Karena itu,Ketua DPRD Pulang Pisau Tandean Indra Bella menegaskan bahwa pembahasan APBD Perubahan tidak boleh dilakukan secara terburu-buru. DPRD bersama pemerintah daerah harus melihat kembali seluruh komponen pendapatan dan belanja serta menentukan skala prioritas.
“Jadi kita lihat bersama dengan eksekutif, kita akan bahas perubahan ini seperti apa. Apakah masih mungkin ada dana yang bisa diefisiensi,” katanya.
Tandean juga menyampaikan harapan agar pemerintah pusat memberikan penguatan fiskal kepada daerah-daerah yang mengalami keterbatasan kemampuan keuangan.
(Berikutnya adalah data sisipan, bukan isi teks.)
-- ==== Sys2Proof/Machine/Dispatch.lean ====
section
/-! DEFINITION. The meaning of each command, one arm per constructor of Instr. -/

namespace Sys2Proof.Machine

def exec (i : Instr) (s : State) : Host.Outcome State Fault Refusal :=
  match i with
  | .nop => Sys2Proof.Machine.execNop s
  | .gfLog => Sys2Proof.Machine.execGfLog s
  | .gfExp => Sys2Proof.Machine.execGfExp s
  | .rsGen => Sys2Proof.Machine.execRsGen s
  | .rsEnc => Sys2Proof.Machine.execRsEnc s
  | .streamBuild => Sys2Proof.Machine.execStreamBuild s
  | .frameBuild => Sys2Proof.Machine.execFrameBuild s
  | .place => Sys2Proof.Machine.execPlace s
  | .maskApply mid => Sys2Proof.Machine.execMaskApply mid s
  | .maskScore => Sys2Proof.Machine.execMaskScore s
  | .maskSelect => Sys2Proof.Machine.execMaskSelect s
  | .formatEmbed mid => Sys2Proof.Machine.execFormatEmbed mid s
  | .sessionBegin => Sys2Proof.Machine.execSessionBegin s
  | .encode => Sys2Proof.Machine.execEncode s

end Sys2Proof.Machine
end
“Kita berharap ada skema dari Menteri Keuangan dalam perubahan terbaru, ada semacam penguatan fiskal untuk daerah-daerah yang secara nominal dihitung sekitar 490 daerah se-Indonesia,” ungkapnya.
Menurutnya, dukungan dari pemerintah pusat sangat dibutuhkan untuk membantu daerah menghadapi tekanan belanja, khususnya belanja pegawai.
Tandean menyebut adanya informasi mengenai anggaran sekitar Rp20,5 triliun yang disiapkan pemerintah pusat untuk membantu pembiayaan belanja pegawai daerah yang memiliki keterbatasan kemampuan fiskal.
“Kita dengar Pak Mendagri akan membagikan Rp20,5 triliun khusus untuk membiayai belanja pegawai yang memang masih dianggap daerah tidak punya kemampuan,” ujarnya.
Ia berharap kebijakan tersebut dapat segera direalisasikan sehingga memberikan ruang fiskal bagi pemerintah daerah dalam pembahasan APBD Perubahan 2026.
“Kita berharap terealisasi di waktu dekat ini, sehingga kita agak sedikit bisa bernapas lega dalam pembahasan perubahan,” kata Tandean.
Namun, apabila dukungan fiskal tersebut belum terealisasi, DPRD bersama pemerintah daerah harus menyiapkan langkah alternatif, termasuk melakukan efisiensi terhadap belanja yang dinilai masih dapat ditekan.
“Kalau tidak, ya pasti akan ada pembekasan-pembekasan dan bagaimana ke depan,” tegasnya.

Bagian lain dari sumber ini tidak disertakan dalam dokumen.